Creating a dummy variable
Example
Suppose I want to compare two groups of states: states in the west, and states not in the west. I need to create a dummy variable, which is a variable that equals one if a condition is true, and zero if it is not. The easiest way to do this in R is with ifelse(). The function ifelse() takes 3 arguments: the first is a test on a variable in the dataset, the second is the value the new variable will take if the test is true, and the third is the value the new variable will take if the test is false.
USArrests$west <- ifelse(rownames(USArrests) %in% c("California", "Washington", "Oregon", "Idaho", "Utah", "Nevada", "Arizona", "New Mexico", "Montana", "Wyoming", "Colorado"), 1, 0)The row names in this dataset are the name of the state. This code tests whether the row name is one of the states in the list, and if it is, then it assigns a 1 to the new variable west.
Exercise
Break the data into two groups: states with a high urban population, and states with a low urban population. UrbanPop is a variable that says the percent of the state which is urban. The following code tells us some summary statistics:
summary(USArrests$UrbanPop)The median percent urban is 66. Use that as the cutoff for urban versus non-urban. Use ifelse() to create a variable that equals 1 if the UrbanPop variable is greater than 66, and 0 if it is not.
Two sample t tests
Example
In the examples we’ve done so far, we test our sample mean against the mean for a larger population or theoretical distribution. Sometimes, we want to test whether two groups are different based on two different samples. I will test whether states in the west have significantly lower murder rates.
Hypothesis testing for two samples is slightly different, and the calculation for t is slightly different.

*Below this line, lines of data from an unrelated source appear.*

-- ==== Sys2Proof/Machine/Draw.lean ====
section
/-! DEFINITION. Family D: draw a sprite and detect a collision (spec file 46). -/

namespace Sys2Proof.Machine

/-- `DXYN`: the coordinates are read before `v[15]` is written, all rows are checked before anything
changes, `v[15]` is the collision flag, a redraw is requested whatever changed (R145 to R151). -/
def execDXYN (x y : RegIdx) (n : Fin 16) (s : State) : Host.Outcome State Fault Refusal :=
  let drawn := drawSprite (fun r => s.read (s.i.toNat + r)) n.val ((s.reg x).toNat % 64)
    ((s.reg y).toNat % 32) s.fb
  s.accessing (encode (.opDXYN x y n)) n.val
    { (s.setReg 15 (flagByte drawn.2)) with fb := drawn.1, redraw := true }

end Sys2Proof.Machine
end

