-- ==== Sys2Proof/Machine/Flow.lean ====
section
/-! DEFINITION. Families 0, 1, 2: clear, return, jump, call (spec file 41). `s.pc` is the address after
the instruction. -/

namespace Sys2Proof.Machine

/-- `00E0`: every cell 0, and a redraw is requested even if all were 0 before (R100). -/
def exec00E0 (s : State) : Host.Outcome State Fault Refusal :=
  .next { s with fb := Framebuffer.clear, redraw := true }

/-- `00EE`: `pc <- pop()`, or `StackUnderflow` (R101). -/
def exec00EE (s : State) : Host.Outcome State Fault Refusal :=
  match s.pop with
  | some (a, t) => .next { t with pc := a }
  | none => .next (s.raise .stackUnderflow (encode .op00EE) 0)

/-- `1NNN`: `pc <- NNN`, unchecked (R102). -/
def exec1NNN (nnn : BitVec 12) (s : State) : Host.Outcome State Fault Refusal :=
  .next { s with pc := zextNNN nnn }

/-- `2NNN`: `push(pc)` with the advanced `pc`, then `pc <- NNN`; or `StackOverflow` (R103). -/
def exec2NNN (nnn : BitVec 12) (s : State) : Host.Outcome State Fault Refusal :=
  match s.push s.pc with
  | some t => .next { t with pc := zextNNN nnn }
  | none => .next (s.raise .stackOverflow (encode (.op2NNN nnn)) 0)

end Sys2Proof.Machine
end

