-- ==== Sys2Proof/Machine/Immediate.lean ====
section
/-! DEFINITION. Families 6, 7: load and add an immediate, no flag (spec file 43). -/

namespace Sys2Proof.Machine

/-- `6XNN`: `v[X] <- NN` (R115). -/
def exec6XNN (x : RegIdx) (nn : Byte) (s : State) : Host.Outcome State Fault Refusal :=
  .next (s.setReg x nn)

/-- `7XNN`: `v[X] <- (v[X] + NN) mod 256`, no carry flag (R116). -/
def exec7XNN (x : RegIdx) (nn : Byte) (s : State) : Host.Outcome State Fault Refusal :=
  .next (s.setReg x (s.reg x + nn))

end Sys2Proof.Machine
end

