/-- R184, R194: a step that raises a fault reports it and leaves the state before it with the latch
set; the record names the instruction's address, the fetched word (0 if none was fetched), and an
out-of-range address for `MemoryOutOfBounds` alone. -/
def Obligations.FaultsArePrecise : Prop :=
  ∀ (s t : State) (r : FaultRecord), s.fault = none → step s = .next t → t.fault = some r →
    t = { s with fault := some r } ∧ hostOp .step s = .next (t, .stepped (.fault r)) ∧
    r.faultPc = s.pc ∧
    (∀ op, s.fetch = .ok op → r.faultOp = op) ∧ (∀ a, s.fetch = .error a → r.faultOp = 0) ∧
    (r.cause = .memoryOutOfBounds → 4096 ≤ r.faultAddr ∧ r.faultAddr ≤ 65550) ∧
    (r.cause ≠ .memoryOutOfBounds → r.faultAddr = 0)

/-- R182, R183, and R181, which the spec marks as derived from the rules it collects: each cause is
raised exactly under its condition, and under no other. -/
def Obligations.FaultsExactlyUnderTheirConditions : Prop :=
  ∀ s t : State, s.fault = none → step s = .next t →
    ((∃ r, t.fault = some r ∧ r.cause = .memoryOutOfBounds) ↔
      4096 ≤ s.pc.toNat + 1 ∨
        ∃ i, s.fetchInstr = .ok i ∧ 0 < bytesTouched i ∧ 4096 < s.i.toNat + bytesTouched i) ∧
    ((∃ r, t.fault = some r ∧ r.cause = .stackOverflow) ↔
      s.sp.val = 16 ∧ ∃ nnn, s.fetchInstr = .ok (.op2NNN nnn)) ∧
    ((∃ r, t.fault = some r ∧ r.cause = .stackUnderflow) ↔
      s.sp.val = 0 ∧ s.fetchInstr = .ok .op00EE) ∧
    ((∃ r, t.fault = some r ∧ r.cause = .unknownOpcode) ↔
      ∃ op e, s.fetch = .ok op ∧ decode op = .error e)

/-- R95, which the spec marks as derived from the instruction rules: what a step never changes, and
which instructions alone change the rest. -/
def Obligations.StepChangesOnlyWhatItsInstructionMay : Prop :=
  ∀ s t : State, step s = .next t →
    t.key = s.key ∧ t.params = s.params ∧
    (t.delayTimer ≠ s.delayTimer → ∃ x, s.fetchInstr = .ok (.opFX15 x)) ∧
    (t.soundTimer ≠ s.soundTimer → ∃ x, s.fetchInstr = .ok (.opFX18 x)) ∧
    (s.redraw = true → t.redraw = true) ∧
    (t.redraw ≠ s.redraw → s.fetchInstr = .ok .op00E0 ∨
      ∃ x y n, s.fetchInstr = .ok (.opDXYN x y n)) ∧
    (t.mem ≠ s.mem → ∃ x, s.fetchInstr = .ok (.opFX33 x) ∨ s.fetchInstr = .ok (.opFX55 x)) ∧
    (t.fb ≠ s.fb → s.fetchInstr = .ok .op00E0 ∨ ∃ x y n, s.fetchInstr = .ok (.opDXYN x y n)) ∧
    (t.stack ≠ s.stack ∨ t.sp ≠ s.sp → s.fetchInstr = .ok .op00EE ∨
      ∃ nnn, s.fetchInstr = .ok (.op2NNN nnn)) ∧
    (t.i ≠ s.i → (∃ nnn, s.fetchInstr = .ok (.opANNN nnn)) ∨
      ∃ x, s.fetchInstr = .ok (.opFX1E x) ∨ s.fetchInstr = .ok (.opFX29 x))

/-- The write rows of R12, which the spec marks as derived from the instruction rules, and R13: a
step changes no register but those the table gives its instruction, and after each of the six
flag-writing instructions that does not fault `v[15]` is 0 or 1. -/
def Obligations.StepWritesOnlyTheTabledRegisters : Prop :=
  ∀ s t : State, step s = .next t →
    (∀ k, t.reg k ≠ s.reg k → ∃ i, s.fetchInstr = .ok i ∧ k ∈ regsWritten i) ∧
    (∀ i, s.fetchInstr = .ok i → t.fault = none → (∃ x y n,
      i = .op8XY4 x y ∨ i = .op8XY5 x y ∨ i = .op8XY6 x y ∨ i = .op8XY7 x y ∨ i = .op8XYE x y ∨
      i = .opDXYN x y n) → t.reg 15 = 0 ∨ t.reg 15 = 1)

/-- R97, which the spec marks as derived from the instruction rules: `pc` after every step, and `pc`
at the instruction after a fault. -/
def Obligations.PcAfterEveryStep : Prop :=
  ∀ s t : State, s.fault = none → step s = .next t →
    (∀ i, s.fetchInstr = .ok i → t.fault = none → t.pc = pcAfter i s) ∧
    (t.fault ≠ none → t.pc = s.pc)

/-- Every step keeps memory canonical and a latched record R194's. -/
def Obligations.StepKeepsTheInvariant : Prop :=
  ∀ s t : State, s.Inv → step s = .next t → t.Inv

/-- The invariant holds at reset. -/
def Obligations.ResetHasTheInvariant : Prop := State.reset.Inv ∧ State.reset.PcBound

/-- Every host operation keeps the invariant too, the load of a program among them. -/
def Obligations.HostOperationsKeepTheInvariant : Prop :=
  ∀ (op : HostOp) (s t : State) (res : HostResult), s.Inv → hostOp op s = .next (t, res) → t.Inv

/-- The bounds that R16, in a sentence the spec marks as derived, and R101 give: `pc` never exceeds
0x10FE, and a live return address lies between 0x002 and 0x1000: every host operation, a step among
them, keeps both bounds. -/
def Obligations.PcBoundIsKept : Prop :=
  ∀ (op : HostOp) (s t : State) (res : HostResult), s.PcBound → hostOp op s = .next (t, res) →
    t.PcBound

/-- Decoding the word of any instruction gives the instruction back, with every operand at every
value: R67's ranges are the operands' types, so every `Instr` is well-formed. -/
def Obligations.DecodeOfEncode : Prop :=
  ∀ i : Instr, decode (encode i) = .ok i ∧ decodeBytes (encodeBytes i) = .ok (i, [])

/-- Each word has one meaning: encoding what it decodes to gives the word back. -/
def Obligations.EncodeOfDecode : Prop :=
  ∀ (w : Word) (i : Instr), decode w = .ok i → encode i = w

/-- R70: a word is the instruction exactly when it matches the instruction's row, and no two rows
overlap. -/
def Obligations.DecodeFollowsTheOpcodeMap : Prop :=
  (∀ w : Word, wordWellFormed w = true ↔ ∃ i, decode w = .ok i) ∧
  (∀ (w : Word) (r : MapRow), r ∈ opcodeMap → r.covers w = true →
    ∃ i, decode w = .ok i ∧ i.row = r) ∧
  (∀ (w : Word) (r r' : MapRow), r ∈ opcodeMap → r' ∈ opcodeMap → r.covers w = true →
    r'.covers w = true → r = r')

/-- The illegal words of R71, which the spec marks as derived (its table's conditions, not its
counts), each rejected with its own word. -/
def Obligations.IllegalWordsAreExactlyTheseFamilies : Prop :=
  ∀ w : Word, decode w = .error (.unknownOpcode w) ↔
    (w.toNat / 4096 = 0x0 ∧ w.toNat ≠ 0x00E0 ∧ w.toNat ≠ 0x00EE) ∨
    (w.toNat / 4096 = 0x5 ∧ w.toNat % 16 ≠ 0) ∨
    (w.toNat / 4096 = 0x8 ∧ w.toNat % 16 ∈ [0x8, 0x9, 0xA, 0xB, 0xC, 0xD, 0xF]) ∨
    (w.toNat / 4096 = 0x9 ∧ w.toNat % 16 ≠ 0) ∨
    (w.toNat / 4096 = 0xE ∧ w.toNat % 256 ∉ [0x9E, 0xA1]) ∨
    (w.toNat / 4096 = 0xF ∧
      w.toNat % 256 ∉ [0x07, 0x0A, 0x15, 0x18, 0x1E, 0x29, 0x33, 0x55, 0x65])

Write down hypotheses. \[ H_0: \mu_{west} \geq \mu_{non-west} \] \[ H_1: \mu_{west} < \mu_{non-west} \] Which is equivalent to: \[ H_0: \mu_{west} - \mu_{non-west} \leq 0\] \[ H_1: \mu_{west} - \mu_{non-west} > 0 \]

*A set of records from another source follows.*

-- ==== Sys2Proof/Laws/Step.lean ====
section
/-! SUPPORT. What an instruction and a step can do, said once: an instruction either takes its own
effect, leaving the latch alone, or raises the one fault its rule gives it; and what the step adds. -/

namespace Sys2Proof.Machine

/-- The one fault an instruction can raise, with its condition and its recorded address (R93, R181,
R182). -/
def RaiseCond (i : Instr) (s : State) (c : Fault) (a : Nat) : Prop :=
  (c = .memoryOutOfBounds ∧ 0 < bytesTouched i ∧ 4096 < s.i.toNat + bytesTouched i ∧
    a = max s.i.toNat 4096) ∨
  (c = .stackOverflow ∧ s.sp.val = 16 ∧ (∃ nnn, i = .op2NNN nnn) ∧ a = 0) ∨
  (c = .stackUnderflow ∧ s.sp.val = 0 ∧ i = .op00EE ∧ a = 0)

/-- An access that fits completes; one that does not raises `MemoryOutOfBounds` (R47). -/
theorem accessing_exec {i : Instr} {s done : State}
    (h : exec i s = s.accessing (encode i) (bytesTouched i) done) (hd : done.fault = s.fault)
    (h2 : ∀ nnn, i ≠ .op2NNN nnn) (hE : i ≠ .op00EE) :
    (∃ t, exec i s = .next t ∧ t.fault = s.fault ∧ ∀ c a, ¬ RaiseCond i s c a) ∨
    (∃ c a, exec i s = .next (s.raise c (encode i) a) ∧ RaiseCond i s c a) := by
  rw [h]
  rcases s.accessing_cases (encode i) (bytesTouched i) done with ⟨hn, ha⟩ | ⟨a, hs, ha⟩
  · left
    refine ⟨_, ha, hd, fun c a hr => ?_⟩
    have := firstOut_eq_none.1 hn
    rcases hr with ⟨-, h3, h4, -⟩ | ⟨-, -, ⟨nnn, h3⟩, -⟩ | ⟨-, -, h3, -⟩
    · omega
    · exact h2 nnn h3
    · exact hE h3
  · right
    obtain ⟨h3, h4, h5⟩ := firstOut_eq_some.1 hs
    exact ⟨_, _, ha, .inl ⟨rfl, Nat.pos_of_ne_zero h3, h4, h5⟩⟩

/-- `00EE` with an entry held (R101). -/
theorem exec00EE_of_pos {s : State} (h : 0 < s.sp.val) :
    exec .op00EE s = .next { s with
      sp := ⟨s.sp.val - 1, by omega⟩, pc := s.stack[s.sp.val - 1]'(by omega) } := by
  simp only [exec, exec00EE]
  rw [State.pop_of_pos h]

/-- `00EE` with no entry held (R101). -/
theorem exec00EE_of_empty {s : State} (h : s.sp.val = 0) :
    exec .op00EE s = .next (s.raise .stackUnderflow (encode .op00EE) 0) := by
  simp only [exec, exec00EE]
  rw [State.pop_of_empty h]

/-- `2NNN` with room on the stack (R103). -/
theorem exec2NNN_of_lt {s : State} (nnn : BitVec 12) (h : s.sp.val < 16) :
    exec (.op2NNN nnn) s = .next { s with
      stack := s.stack.set s.sp.val s.pc, sp := ⟨s.sp.val + 1, by omega⟩, pc := zextNNN nnn } := by
  simp only [exec, exec2NNN]
  rw [State.push_of_lt _ h]

/-- `2NNN` with sixteen entries held (R103). -/
theorem exec2NNN_of_full {s : State} (nnn : BitVec 12) (h : s.sp.val = 16) :
    exec (.op2NNN nnn) s = .next (s.raise .stackOverflow (encode (.op2NNN nnn)) 0) := by
  simp only [exec, exec2NNN]
  rw [State.push_of_full _ h]

/-- Every instruction answers a next state: its own effect with the latch as it was, exactly when its
fault condition does not hold, or the fault and nothing else. -/
theorem exec_cases (i : Instr) (s : State) :
    (∃ t, exec i s = .next t ∧ t.fault = s.fault ∧ ∀ c a, ¬ RaiseCond i s c a) ∨
    (∃ c a, exec i s = .next (s.raise c (encode i) a) ∧ RaiseCond i s c a) := by
  cases i
  case op2NNN nnn =>
    by_cases h : s.sp.val < 16
    · refine .inl ⟨_, exec2NNN_of_lt nnn h, rfl, ?_⟩
      simp [RaiseCond, bytesTouched]
      omega
    · have h16 : s.sp.val = 16 := by omega
      exact .inr ⟨.stackOverflow, 0, exec2NNN_of_full nnn h16,
        .inr (.inl ⟨rfl, h16, ⟨nnn, rfl⟩, rfl⟩)⟩
  case op00EE =>
    by_cases h : 0 < s.sp.val
    · refine .inl ⟨_, exec00EE_of_pos h, rfl, ?_⟩
      simp [RaiseCond, bytesTouched]
      intro c a _ h0
      simp [h0] at h
    · have h0 : s.sp.val = 0 := by omega
      exact .inr ⟨.stackUnderflow, 0, exec00EE_of_empty h0, .inr (.inr ⟨rfl, h0, rfl, rfl⟩)⟩
  case opDXYN x y n => exact accessing_exec (i := .opDXYN x y n) rfl rfl (by simp) (by simp)
  case opFX33 x => exact accessing_exec (i := .opFX33 x) rfl rfl (by simp) (by simp)
  case opFX55 x => exact accessing_exec (i := .opFX55 x) rfl rfl (by simp) (by simp)
  case opFX65 x => exact accessing_exec (i := .opFX65 x) rfl rfl (by simp) (by simp)
  case opFX0A x =>
    left
    simp only [exec, execFX0A]
    cases s.selectedKey <;> exact ⟨_, rfl, rfl, by simp [RaiseCond, bytesTouched]⟩
  all_goals exact .inl ⟨_, rfl, rfl, by simp [RaiseCond, bytesTouched]⟩

/-- The step with a fault latched (R94). -/
theorem step_of_latched {s : State} {r : FaultRecord} (h : s.fault = some r) :
    step s = .next s := by
  unfold step
  rw [h]

/-- The step whose fetch or decode faults (R86, R90). -/
theorem step_of_fetch_error {s t : State} (h : s.fault = none) (hf : s.fetchInstr = .error t) :
    step s = .next t := by
  unfold step
  rw [h, hf]

/-- The step that runs an instruction (R85, R87). -/
theorem step_of_instr {s : State} {i : Instr} (h : s.fault = none) (hf : s.fetchInstr = .ok i) :
    step s = exec i s.advance := by
  unfold step
  rw [h, hf]

/-- What a step can do. -/
theorem step_cases (s : State) :
    (∃ r, s.fault = some r ∧ step s = .next s) ∨
    (s.fault = none ∧ 4096 ≤ s.pc.toNat + 1 ∧
      step s = .next (s.latchFault .memoryOutOfBounds 0 (max s.pc.toNat 4096))) ∨
    (∃ op e, s.fault = none ∧ s.fetch = .ok op ∧ decode op = .error e ∧
      step s = .next (s.latchFault .unknownOpcode op 0)) ∨
    (∃ op i t, s.fault = none ∧ s.pc.toNat + 1 < 4096 ∧ s.fetch = .ok op ∧ decode op = .ok i ∧
      s.fetchInstr = .ok i ∧ step s = .next t ∧ exec i s.advance = .next t ∧
      ((t.fault = none ∧ ∀ c a, ¬ RaiseCond i s c a) ∨
        ∃ c a, t = s.latchFault c (encode i) a ∧ RaiseCond i s c a)) := by
  cases hf : s.fault with
  | some r => exact .inl ⟨r, rfl, step_of_latched hf⟩
  | none =>
    right
    rcases s.fetchInstr_cases with ⟨h1, h2⟩ | ⟨op, e, -, h2, h3, h4⟩ | ⟨op, i, h1, h2, h3, h4⟩
    · exact .inl ⟨rfl, h1, step_of_fetch_error hf h2⟩
    · exact .inr (.inl ⟨op, e, rfl, h2, h3, step_of_fetch_error hf h4⟩)
    · right; right
      have hs := step_of_instr hf h4
      have hc : ∀ c a, RaiseCond i s.advance c a ↔ RaiseCond i s c a := fun _ _ => Iff.rfl
      rcases exec_cases i s.advance with ⟨t, ht, h5, h6⟩ | ⟨c, a, ht, h5⟩
      · refine ⟨op, i, t, rfl, h1, h2, h3, h4, hs.trans ht, ht, .inl ⟨?_, ?_⟩⟩
        · rw [h5]; exact hf
        · exact fun c a h => h6 c a ((hc c a).2 h)
      · refine ⟨op, i, _, rfl, h1, h2, h3, h4, hs.trans ht, ht, .inr ⟨c, a, ?_, h5⟩⟩
        exact State.raise_advance s c (encode i) a

end Sys2Proof.Machine
end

Perform the t test. If I were to be calculating this by hand, the formula would be: \[ t= \frac{(\bar x_{west}-\bar x_{non-west})-(\mu_{west}-\mu_{non-west})}{{\sqrt{\frac{s_{west}^2}{n_{west}} + \frac{s_{non-west}^2}{n_{non-west}} }}}\] If you are interested, you can calculate this on your own. The degrees of freedom would be \(df = n_{west} + n_{non-west}-2\).
I could calculate the mean, standard deviation, and sample size for each group like so:
mean(USArrests$Murder[USArrests$west == 1])
sd(USArrests$Murder[USArrests$west == 1])
length(USArrests$Murder[USArrests$west == 1])However, we can use the t test formula in R as well. The formula for two-sample t tests is:
t.test(data1, data2, alternative, conf.level)The data you want to compare are different rows in the same dataframe. You will have to subset your data, either within the formula using brackets, or by making new data frames using brackets or dplyr.
In this case, I would use the code:
t.test(USArrests$Murder[USArrests$west == 1],
USArrests$Murder[USArrests$west == 0],
"less", conf.level = 0.95)I use “less” because I’m doing a one-sided hypothesis test. If I were doing a one-sided hypothesis the other way, I would use “greater”.
- Write down your conclusions. The p-value is 0.1833. This means that there is an 18.33% chance we’d observe the data we do if the null hypothesis were true. This is higher than our significance level of 5%, so we fail to reject the null hypothesis. There is not sufficient evidence to say that murder arrest rates in the west are less than murder arrest rates in non-western states.
Exercise
Try doing a two sample t-test to see whether more urban states (states with more than the median percent urban, like the dummy variable) have higher murder rates than less-urban states.